A recent Business Roundtable survey of 143 CEOs this week showed 23 percent expected to cut capital spending in 2013 – up from 19 percent in September.
The difference in attitudes reflects the two regions’ economic performances. Eurozone GDP fell 0.1 percent in the third quarter, while the U.S. experienced a 2.7 percent surge. A recent Credit Suisse report, “Corporate spending: two steps forward, one step back,” said European corporate spending does not usually pick up until GDP growth reaches between 0.5 percent and 1 percent.
Negative growth and Eurozone uncertainty also make it difficult for European companies to access financing: 48 percent of them told Credit Suisse they found it harder to get a loan in November than in May. European companies are also starting to see cash levels fall, the Credit Suisse report highlights.
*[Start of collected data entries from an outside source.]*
-- ==== Sys2Proof/Laws/Status.lean ====
section
/-! SUPPORT. What the forming of replies and the execution of a GET-STATUS can do, once. -/

namespace Sys2Proof.Machine

/-! ### Replies -/

/-- Step 1 of Table 9-3 in words of the link. -/
theorem State.offLine_iff (s : State) : s.offLine = true ↔ s.lctl.link ≠ .up ∧ s.wires.falling.cmd = false := by
  unfold State.offLine
  cases s.wires.falling.cmd <;> simp

/-- A reply formed touches the command unit alone: it is stored, joins the queue unless the unit is off line, and READY. -/
theorem State.giveReply_eq (r : Reply) (s : State) :
    s.giveReply r = s.withCmd { s.cmd with
      lastTag := some r, execState := .ready, reading := none
      replies := if s.offLine then s.cmd.replies else s.cmd.replies ++ [r] } := by
  have h : (s.withCmd { s.cmd with lastTag := some r, execState := .ready, reading := none }).offLine = s.offLine := rfl
  unfold State.giveReply State.queueReply
  rw [h]
  cases s.offLine <;> rfl

/-! ### GET-STATUS -/

/-- The six owners with counters, after some of the owners have set theirs to 0. -/
theorem State.clearCounters_eq (of : Config.StatusOwner → Bool) (s : State) :
    s.clearCounters of = { s with
      jctl := if of .jctl then { s.jctl with recordsAppended := 0, recordsLost := 0, framesClosed := 0 } else s.jctl
      ltx := if of .ltx then { s.ltx with retransmitted := 0 } else s.ltx
      path := if of .path then { s.path with
        writesRefused := 0, stallExpiries := 0, writeFailures := 0, unmatchedResponses := 0 } else s.path
      cmd := if of .cmd then { s.cmd with commandsDiscarded := 0 } else s.cmd
      lrx := if of .lrx then { s.lrx with discards := ⟨0, 0, 0, 0, 0, 0⟩ } else s.lrx
      dlv := if of .dlv then { s.dlv with range := 0 } else s.dlv } := rfl

/-- A search by owner among the answers of some owners finds the answer of an owner among them. -/
theorem find_answer (l : List Config.StatusOwner) (p : Config.StatusOwner → Bool) (f : Config.StatusOwner → OwnerAnswer)
    (o : Config.StatusOwner) :
    ((((l.filter p).map fun x => (x, f x)).find? (fun a => decide (a.1 = o))).map Prod.snd) =
      if o ∈ l ∧ p o = true then some (f o) else none := by
  induction l with
  | nil => simp
  | cons x l ih =>
    by_cases hx : p x = true
    · rw [List.filter_cons_of_pos hx, List.map_cons, List.find?_cons]
      by_cases ho : x = o
      · subst ho
        simp [hx]
      · rw [decide_eq_false ho, ih]
        simp [Ne.symm ho]
    · rw [List.filter_cons_of_neg hx, ih]
      by_cases ho : o = x
      · subst ho
        simp [hx]
      · simp [ho]

/-- The reading after some of the owners have answered: an owner that had answered keeps its answer, and one of these that had
not has answered from this state. -/
theorem StatusReading.answerOf_append (r : StatusReading) (of : Config.StatusOwner → Bool) (s : State)
    (o : Config.StatusOwner) :
    ({ r with answers := r.answers ++
        (statusOwners.filter fun x => of x && (r.answerOf x).isNone).map fun x => (x, s.answer x) } :
      StatusReading).answerOf o =
      ((r.answerOf o).or (if of o then some (s.answer o) else none)) := by
  have hm : o ∈ statusOwners := by cases o <;> simp [statusOwners]
  have hf := find_answer statusOwners (fun x => of x && (r.answerOf x).isNone) (fun x => s.answer x) o
  have ha : ∀ l : List (Config.StatusOwner × OwnerAnswer), ({ r with answers := r.answers ++ l } : StatusReading).answerOf o =
      (r.answerOf o).or ((l.find? (fun a => decide (a.1 = o))).map Prod.snd) := by
    intro l
    unfold StatusReading.answerOf
    rw [List.find?_append]
    cases r.answers.find? (fun a => decide (a.1 = o)) <;> simp
  rw [ha, hf]
  cases h : r.answerOf o <;> simp [hm]

/-- With the answers of all owners the reading is complete. -/
theorem StatusReading.complete_iff (r : StatusReading) : r.complete = true ↔ ∀ o, r.answerOf o ≠ none := by
  have hm : ∀ o : Config.StatusOwner, o ∈ statusOwners := by intro o; cases o <;> simp [statusOwners]
  simp [StatusReading.complete, hm, Option.isSome_iff_ne_none]

/-- Some of the owners have answered: of the command unit only the reading and its counter, and of every other block only its
counters, are touched. -/
theorem State.letAnswer_fields (of : Config.StatusOwner → Bool) (r : StatusReading) (s : State) :
    let t := s.letAnswer of r
    t.wtab = s.wtab ∧ t.tbs = s.tbs ∧ t.mrk = s.mrk ∧ t.frzu = s.frzu ∧ t.lctl = s.lctl ∧ t.alr = s.alr ∧ t.pins = s.pins ∧
    t.wires = s.wires ∧ t.pending = s.pending ∧ t.choices = s.choices ∧
    { t.path with writesRefused := s.path.writesRefused, stallExpiries := s.path.stallExpiries
                  writeFailures := s.path.writeFailures, unmatchedResponses := s.path.unmatchedResponses } = s.path ∧
    { t.jctl with recordsAppended := s.jctl.recordsAppended, recordsLost := s.jctl.recordsLost
                  framesClosed := s.jctl.framesClosed } = s.jctl ∧
    { t.ltx with retransmitted := s.ltx.retransmitted } = s.ltx ∧ { t.lrx with discards := s.lrx.discards } = s.lrx ∧
    { t.dlv with range := s.dlv.range } = s.dlv ∧
    { t.cmd with commandsDiscarded := s.cmd.commandsDiscarded, reading := s.cmd.reading } = s.cmd ∧
    t.cmd.reading = some { r with answers := r.answers ++
      (statusOwners.filter fun o => of o && (r.answerOf o).isNone).map fun o => (o, s.answer o) } := by
  unfold State.letAnswer
  cases r.clear
  · exact ⟨rfl, rfl, rfl, rfl, rfl, rfl, rfl, rfl, rfl, rfl, rfl, rfl, rfl, rfl, rfl, rfl, rfl⟩
  · simp only [if_true, State.clearCounters_eq]
    refine ⟨rfl, rfl, rfl, rfl, rfl, rfl, rfl, rfl, rfl, rfl, ?_, ?_, ?_, ?_, ?_, ?_, rfl⟩ <;> simp only [State.withCmd] <;> split <;> rfl

/-- All that the forming of the reply of a GET-STATUS can do: with an owner still to answer, nothing. -/
theorem State.closeReading_cases (s : State) (r : StatusReading) (h : s.cmd.reading = some r) :
    (r.complete = false ∧ s.closeReading = s) ∨
    (r.complete = true ∧ s.closeReading = s.giveReply
      { tag := r.tag, code := 0x06, result := .ok, data := statusData fun o => (r.answerOf o).getD (s.answer o) }) := by
  unfold State.closeReading
  simp only [h]
  cases hc : r.complete
  · exact .inl ⟨rfl, rfl⟩
  · exact .inr ⟨rfl, rfl⟩

/-- The forming of the reply touches the command unit alone. -/
theorem State.closeReading_fields (s : State) :
    s.closeReading = s.withCmd s.closeReading.cmd ∧ s.closeReading.cmd.commandsDiscarded = s.cmd.commandsDiscarded := by
  unfold State.closeReading
  split
  · exact ⟨rfl, rfl⟩
  · split
    · rw [State.giveReply_eq]
      exact ⟨rfl, rfl⟩
    · exact ⟨rfl, rfl⟩

/-- With no GET-STATUS being executed nothing happens at a moment. -/
@[simp] theorem State.ownersAnswer_none (s : State) (h : s.cmd.reading = none) : s.ownersAnswer = s := by
  simp [State.ownersAnswer, h]

/-- With no GET-STATUS being executed the next state of a command is the one given. -/
theorem nextOf_none (s : State) (h : s.cmd.reading = none) : nextOf s = .next s := by
  rw [nextOf, State.ownersAnswer_none s h]

/-- What a moment at which owners may answer leaves alone: every block but the command unit keeps all but its counters. -/
theorem State.ownersAnswer_fields (s : State) :
    let t := s.ownersAnswer
    t.wtab = s.wtab ∧ t.tbs = s.tbs ∧ t.mrk = s.mrk ∧ t.frzu = s.frzu ∧ t.lctl = s.lctl ∧ t.alr = s.alr ∧ t.pins = s.pins ∧
    t.wires = s.wires ∧ t.pending = s.pending ∧ s.choices ≤ t.choices ∧
    { t.path with writesRefused := s.path.writesRefused, stallExpiries := s.path.stallExpiries
                  writeFailures := s.path.writeFailures, unmatchedResponses := s.path.unmatchedResponses } = s.path ∧
    { t.jctl with recordsAppended := s.jctl.recordsAppended, recordsLost := s.jctl.recordsLost
                  framesClosed := s.jctl.framesClosed } = s.jctl ∧
    { t.ltx with retransmitted := s.ltx.retransmitted } = s.ltx ∧ { t.lrx with discards := s.lrx.discards } = s.lrx ∧
    { t.dlv with range := s.dlv.range } = s.dlv ∧ (t.cmd.reading ≠ none → s.cmd.reading ≠ none) := by
  unfold State.ownersAnswer
  split
  · simp
  · next r hr =>
    obtain ⟨h1, h2, h3, h4, h5, h6, h7, h8, h9, h10, h11, h12, h13, h14, h15, -, -⟩ :=
      State.letAnswer_fields (fun o => s.mayAnswer o && Config.answersNow s.choices o) r s
    rw [(State.closeReading_fields _).1]
    exact ⟨h1, h2, h3, h4, h5, h6, h7, h8, h9, Nat.le_succ _, h11, h12, h13, h14, h15, fun _ => by simp [hr]⟩

/-- What the beginning of a GET-STATUS leaves alone: all but the reading. -/
theorem State.beginStatus_eq (tag : Byte) (clear : Bool) (s : State) :
    s.beginStatus tag clear = { s with cmd := { s.cmd with reading := some ⟨tag, clear, [], 0⟩ } } := rfl

/-- With no GET-STATUS being executed its end changes nothing. -/
@[simp] theorem State.finishStatus_none (s : State) (h : s.cmd.reading = none) : s.finishStatus = s := by
  simp [State.finishStatus, h]

/-- With no GET-STATUS being executed a CLK period changes nothing of one. -/
@[simp] theorem State.statusPeriod_none (s : State) (h : s.cmd.reading = none) : s.statusPeriod = s := by
  simp [State.statusPeriod, h]

/-- Completion gives every owner an answer. -/
theorem StatusReading.complete_all (r : StatusReading) (s : State) :
    ({ r with answers := r.answers ++
        (statusOwners.filter fun x => true && (r.answerOf x).isNone).map fun x => (x, s.answer x) } :
      StatusReading).complete = true := by
  rw [StatusReading.complete_iff]
  intro o
  rw [StatusReading.answerOf_append r (fun _ => true)]
  cases r.answerOf o <;> simp

/-- A GET-STATUS completed: the reply is formed of the answers there are and, for the others, of the owners' states now; the
path controller's claim for a request in hand is answered before it answers. -/
theorem State.finishStatus_some (s : State) (r : StatusReading) (h : s.cmd.reading = some r) :
    let s1 := if (r.answerOf .path).isNone then s.settlePath else s
    s.finishStatus = (s1.letAnswer (fun _ => true) r).giveReply
      { tag := r.tag, code := 0x06, result := .ok, data := statusData fun o => (r.answerOf o).getD (s1.answer o) } := by
  intro s1
  have hs : s.finishStatus = (s1.letAnswer (fun _ => true) r).closeReading := by
    unfold State.finishStatus
    simp only [h]
    rfl
  have hr := (State.letAnswer_fields (fun _ => true) r s1).2.2.2.2.2.2.2.2.2.2.2.2.2.2.2.2
  rcases State.closeReading_cases _ _ hr with ⟨hc, -⟩ | ⟨-, hc⟩
  · rw [StatusReading.complete_all r s1] at hc
    contradiction
  · rw [hs, hc]
    congr 2
    refine congrArg statusData (funext fun o => ?_)
    rw [StatusReading.answerOf_append r (fun _ => true)]
    cases r.answerOf o <;> simp

/-- What the completion of a GET-STATUS leaves alone. -/
theorem State.finishStatus_fields (s : State) :
    let t := s.finishStatus
    t.wtab = s.wtab ∧ t.tbs = s.tbs ∧ t.mrk = s.mrk ∧ t.frzu = s.frzu ∧ t.lctl = s.lctl ∧ t.alr.enable = s.alr.enable ∧
    t.pins = s.pins ∧ { t.wires with claims := s.wires.claims } = s.wires ∧ t.pending = s.pending ∧ t.choices = s.choices ∧
    t.cmd.reading = none := by
  cases h : s.cmd.reading with
  | none   => simp [h]
  | some r =>
    have hp : ∀ b : Bool, let u := if b then s.settlePath else s
        u.wtab = s.wtab ∧ u.tbs = s.tbs ∧ u.mrk = s.mrk ∧ u.frzu = s.frzu ∧ u.lctl = s.lctl ∧ u.alr.enable = s.alr.enable ∧
        u.pins = s.pins ∧ { u.wires with claims := s.wires.claims } = s.wires ∧ u.pending = s.pending ∧
        u.choices = s.choices := by
      intro b
      cases b
      · simp
      · have hf := State.settlePath_fields s
        simp_all
    rw [State.finishStatus_some s r h, State.giveReply_eq]
    have hl := State.letAnswer_fields (fun _ => true) r (if (r.answerOf .path).isNone then s.settlePath else s)
    have hu := hp (r.answerOf .path).isNone
    simp_all

end Sys2Proof.Machine
end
U.S. corporate balance sheets are notably stronger. The Credit Suisse note said American corporations have $200 billion more on their balance sheets than they did at the end of 2007. That’s equivalent to 4.5 percent of assets, a level not seen since the 1960s.
Even among the companies in both regions who plan to cut spending, the outlook is different in the U.S. and Europe.
Both European and U.S. businesses plan to cut spending on lighter sectors like advertising and travel. But European respondents also said they will stifle machinery and plant investment by 15 percent.
“They know they have a real crisis,” said Protopapadakis. “If you know people are not going to demand your products, you’re just not going to order new machines or start new plants.”